* TO DO
Every line from the one containing "it is for. -/" to the one containing "x => x.desc.packs" in the records below, both included, must be set down exactly, and no other line.

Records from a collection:
/-- `RESULT_WRITE` (R303): the oldest result of a district that can be written. -/
def execResultWrite (d : Dist) (s : State) : Res :=
  .next (if !s.active then s
    else s.firstMoved (fun w => match s.batch w.bid with
      | none => s.ackWalker w 0
      | some x => s.writeOne x w) (s.doneAt d.val s.ownWrite))

/-! ## The pack area -/

/-- What a walker leaves in its pack block (R309, R314, R320): its hit record, or its partial with the slot it is for. -/
def packBytes (x : Batch) (w : Walker) : List Byte :=
  if x.desc.accum then wordsBytes w.part ++ leBytes 4 w.ray.slot.toNat else hitRecord w.best

/-- The scene address of a pack block, by its ledger entry's place (R309). -/
def State.packAt (s : State) (k : Nat) : Nat := s.rd Fld.chPackBaseBase * 65536 + 1024 * k

/-- A walker's output written into its place in the pack block of its run (R309, R311). -/
def State.packOne (s : State) (x : Batch) (w : Walker) : State :=
  let own (l : LedgerRun) : Bool := decide (l.bid = w.bid) && decide (l.run = w.run)
  let put (l : LedgerRun) : LedgerRun := { l with pack := SMap.put l.pack (w.idx % 64) (packBytes x w) }
  let hit := if x.desc.accum then w.contrib else w.best.isSome
  match s.house.ledger.find? own with
  | none => s.ackWalker w (b2n hit)
  | some l =>
    let t := s.recordPut streamPack (s.packAt l.place + 16 * (w.idx % 64)) 16
    State.ackWalker { t with house := { t.house with ledger := updFirst own put t.house.ledger } } w (b2n hit)

/-- Whether a walker waits for its place in a pack block; an unordered accumulating one only once its contributions are
acknowledged. -/
def State.packReady (s : State) (w : Walker) : Bool :=
  decide (w.stage = .toWrite) && (match s.batch w.bid with
    | some x => x.desc.packs && !(x.desc.accum && !x.desc.ordered && s.contributing w)
    | none => false)

/-- `PACK_WRITE` (R311). -/
def execPackWrite (d : Dist) (s : State) : Res :=
  .next (if !s.active then s
    else match s.doneAt d.val s.packReady with
    | [] => s
    | w :: _ => match s.batch w.bid with
      | none => s
      | some x => s.packOne x w)

/-- The four words of a slot as host memory shows them. -/
def State.slotWords (s : State) (x : Batch) (slot : Nat) : Option (List Word) :=
  (s.stampRead x.bid (x.desc.slotAddr / 16 * 16 + slot * 16) 16).map (fun bs => (List.range 4).map (fun i => bytesWord bs (4 * i)))

/-- Words added to a slot (R318). -/
def State.addSlot (s : State) (x : Batch) (slot : Nat) (ws : List Word) (fr : AckFor) : Option State :=
  match s.slotWords x slot with
  | none => none
  | some old => (s.hostRead 16).stampWrite x.bid (x.desc.slotAddr / 16 * 16 + slot * 16) (wordsBytes ((addWords old ws).take ws.length)) fr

* THE ANSWER
/-- What a walker leaves in its pack block (R309, R314, R320): its hit record, or its partial with the slot it is for. -/
def packBytes (x : Batch) (w : Walker) : List Byte :=
  if x.desc.accum then wordsBytes w.part ++ leBytes 4 w.ray.slot.toNat else hitRecord w.best

/-- The scene address of a pack block, by its ledger entry's place (R309). -/
def State.packAt (s : State) (k : Nat) : Nat := s.rd Fld.chPackBaseBase * 65536 + 1024 * k

/-- A walker's output written into its place in the pack block of its run (R309, R311). -/
def State.packOne (s : State) (x : Batch) (w : Walker) : State :=
  let own (l : LedgerRun) : Bool := decide (l.bid = w.bid) && decide (l.run = w.run)
  let put (l : LedgerRun) : LedgerRun := { l with pack := SMap.put l.pack (w.idx % 64) (packBytes x w) }
  let hit := if x.desc.accum then w.contrib else w.best.isSome
  match s.house.ledger.find? own with
  | none => s.ackWalker w (b2n hit)
  | some l =>
    let t := s.recordPut streamPack (s.packAt l.place + 16 * (w.idx % 64)) 16
    State.ackWalker { t with house := { t.house with ledger := updFirst own put t.house.ledger } } w (b2n hit)

/-- Whether a walker waits for its place in a pack block; an unordered accumulating one only once its contributions are
acknowledged. -/
def State.packReady (s : State) (w : Walker) : Bool :=
  decide (w.stage = .toWrite) && (match s.batch w.bid with
    | some x => x.desc.packs && !(x.desc.accum && !x.desc.ordered && s.contributing w)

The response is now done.